Боже мой! Сегодня не 21-е ли июля. Да, Шау сказал мне, когда я пришел в сознание после страшной бывшей у меня горячки, что сегодня 21-е июля; на самом деле было 14-е июля, но я не заметил, что перескочил неделю с самой встречи с караваном Ливингстона. Мы рассматривали вдвоем «Морской Альманах», который я привез с собой и нашли, что доктор ошибся в счете на три недели, а я к величайшему моему удивлению на целую неделю. Ошибка произошла оттого, что мне сказали, будто я был болен две недели; я пришел в сознание в пятницу, Шау и люди были вполне убеждены, что я лежал две недели, и вследствие этого я отметил в журнале 21-е июля. Шау сбился в счете, потому что лихорадка совершенно затемнила ему память и рассудок. За мной ухаживал Селим, сообразуясь с подробной писанной инструкцией, данной ему на случай такого несчастия; я усердно бился с ним, пока он не запомнил употребление каждого лекарства в аптечке. Он рассказал мне потом, что поил меня чаем с небольшим количеством водки, Шау кормил меня три или четыре раза саговой кашицей. Однако, десять дней спустя после первого дня болезни я был снова совершенно здоров, и стал ухаживать и лечить Шау, заболевшего в свою очередь. 22 июля Шау выздоровел, но захворал Селим, мучившийся четыре дня в сильном бреду; наконец, 28-го мы все выздоровели и повеселели в ожидании скорого развлечения в виде похода против Мирамбо.
Утром 29-го я нагрузил 50 человек тюками, бусами и проволокой для Уджиджи.

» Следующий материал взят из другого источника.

/-- LAUNCH_D_ACCEPT (R158): the Steward takes the head of q11 of weave a, once everything before the push has been performed. An image
that breaks R147 alone is refused as one that fails R148, with cause 2: log 72 (DESIGN CHOICE). -/
def execLaunchDAccept (s : State) : Host.Outcome State Fault Refusal :=
  let w := s.ev.a
  match weaveOf s w with
  | none => .next s
  | some wv =>
    match viewEntries wv 11, look s.lots wv.ids.lot with
    | e :: _, some par =>
      match look s.ops e.op with
      | none => .next s
      | some o =>
        if !(engineOn s wv) || !(engineMay s e.op o) then .next s
        else if e.opc = 0 then .next (completeOp (dropHead s w 11) e.op false)
        else
          let s1 := dropHead s w 11
          let t := wv.ids.tenancy
          let b := wv.ids.basket
          let pkt := (e.words.take 16).flatMap (fun x => bytesOf 4 x.toNat)
          let cword := fieldAt pkt 0x35 3
          let uses := cwordBytes e.cmask false
          let badWord := decide (uses ≠ 0) && (decide (cword % uses ≠ 0) || decide (wv.hdr.spad < cword + uses))
          let check := checkLaunch s1 t pkt wv.ids.priv
          if check = .wait then .next s
          else
          let cause :=
            if fieldAt pkt 0 1 ≠ 1 then 1
            else if (malformedAt s1 t false pkt).isSome || (match check with | .ok _ => false | _ => true) then 2
            else if badWord then 3
            else if 15 < par.depth + 1 then 4 else 0
          let rec1 (reason : Nat) (detail : List Byte) : ExRec :=
            { reason := reason, tag := BitVec.ofNat 32 (fieldAt pkt 4 4), pindex := par.pindex,
              lotid := if choose s 8 2 = 0 then 0 else par.lotid, basket := 0, detail := detail, xflags := 0, respond := false }
          if cause ≠ 0 then
            let detail := bytesOf 4 par.lotid.toNat ++ bytesOf 4 cause ++ pkt.take 8 ++ bytesOf 8 o.pc.toNat
            .next (childOver (postEx s1 par.queue (rec1 0x0009 detail)) e w b cword (!badWord))
          else
            match check with
            | .wait => .next s
            | .refuse _ _ => .next s1
            | .ok hs =>
              let replay := (replayRoot s par.depth.succ wv.ids.lot).isSome
              let view := joinView e.view (opView s o)
              let l : Lot := { lotOf s1 t par.queue par.pindex pkt hs wv.ids.priv view with
                prio := some (match look s.gangs wv.ids.gang with | some g => g.prio | none => 0), parent := some wv.ids.lot,
                depth := par.depth + 1, basketOf := b,
                events := some { op := e.op, w := w, cmask := e.cmask, scope := e.scope, cword := cword } }
              if (l.versioned && decide ((tenOf s t).depot.dways = 0)) || !(canFit s t hs l.gsize replay) then
                .next (childOver (postEx s1 par.queue (rec1 0x0004 (bytesOf 4 par.lotid.toNat))) e w b cword true)
              else .next (enterLot s1 (freshKey s1.lots) l false)
    | _, _ => .next s

end Sys2Proof.Machine
end

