/-- STARVATION_GUARD (R51) on shop a for lot b: the victim is pre-empted, and the gang of the lot's pre-empted basket with the lowest linear
id is to be restored; then the guard counts of the lot's weaves on the shop are cleared. Log 19 (DEDUCED). -/
def execStarvationGuard (s : State) : Host.Outcome State Fault Refusal :=
  let owes := guardOwes s
  if starving s s.ev.a s.ev.b && !(owes.any (fun x => decide (x.1 = s.ev.b ∧ x.2.1 = s.ev.a))) then
    match guardVictim s s.ev.a s.ev.b, guardNext s s.ev.b with
    | some g, some r => .next { requestGang s g .starvation with guardPend := owes ++ [(s.ev.b, s.ev.a, r)] }
    | _, _ => .next s
  else .next s

/-- A gang that the starvation guard owed its restore is restored: the guard counts of its lot's weaves on the shop are cleared (R51). -/
def guardPaid (s : State) (g : Nat) : State :=
  let paid := s.guardPend.filter (fun x => decide (x.2.2 = g))
  if paid = [] then s
  else { s with
    guardPend := s.guardPend.filter (fun x => decide (x.2.2 ≠ g))
    weaves := s.weaves.map (fun p => if paid.any (fun x => decide (p.2.ids.lot = x.1 ∧ p.2.shop = x.2.1)) then (p.1, { p.2 with guard := 0 }) else p) }

/-- A cause of R159, or the entry to D3hot (R457), names the gang. -/
def causeHolds (s : State) (g : Nat) (x : Gang) (cause : PreemptCause) : Bool :=
  match look s.lots x.lot with
  | none => false
  | some l =>
    match cause with
    | .suspend => (queueOf s l.queue).suspend
    | .d3hot => s.d3hot
    | .sealing => !(sealedTen (tenOf s l.tenancy)) && (gangWeaves s g).any (fun p => arcadeSealed s (arcadeOf p.2.shop))
    | .priority => (match priorityCase s s.ev.b s.ev.c with | some gs => gs.contains g | none => false)
    | .starvation => (gangWeaves s g).any (fun p => starving s p.2.shop x.lot && decide (guardVictim s p.2.shop x.lot = some g))

/-- PREEMPT_REQUEST (R159) of gang a for the cause named; for priority, gang c of lot b is the one that waits. -/
def execPreemptRequest (s : State) : Host.Outcome State Fault Refusal :=
  match look s.gangs s.ev.a with
  | none => .next s
  | some x => if causeHolds s s.ev.a x s.ev.cause then .next (requestGang s s.ev.a s.ev.cause) else .next s

/-! ### Liveness records (R142, R143) -/

/-- The header word at a PC, as it now stands. -/
def headerAt (s : State) (t : Nat) (pc : DWord) : Option DWord :=
  match stewardRead s t pc.toNat 8 with
  | .ok bs => some (BitVec.ofNat 64 (natOfBytes bs))
  | _ => none

/-- P and LIVE of a clause header (R102). -/
def hdrP (h : DWord) : Bool := h.getLsbD 34
/-- LIVE. -/
def hdrLive (h : DWord) : Nat := (h.extractLsb' 16 16).toNat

Осматривая их перед выступлением в поход, я заметил, что недостает одного Бомбая. В то время, как несколько человек отправились искать его, другие ушли проститься еще раз и поцеловать своих черных Далил. Бомбая наконец нашли около 2 часов пополудни, его лицо вполне выражало разнообразные волновавшие его страсти — печаль по вкусным обедам Унианиембэ, горесть разлуки с своей Таборской Дульцинеей, сожаление обо всех развлечениях и удовольствиях, которые заменятся теперь длинным тяжелым путем, войной, а, может быть, и смертью.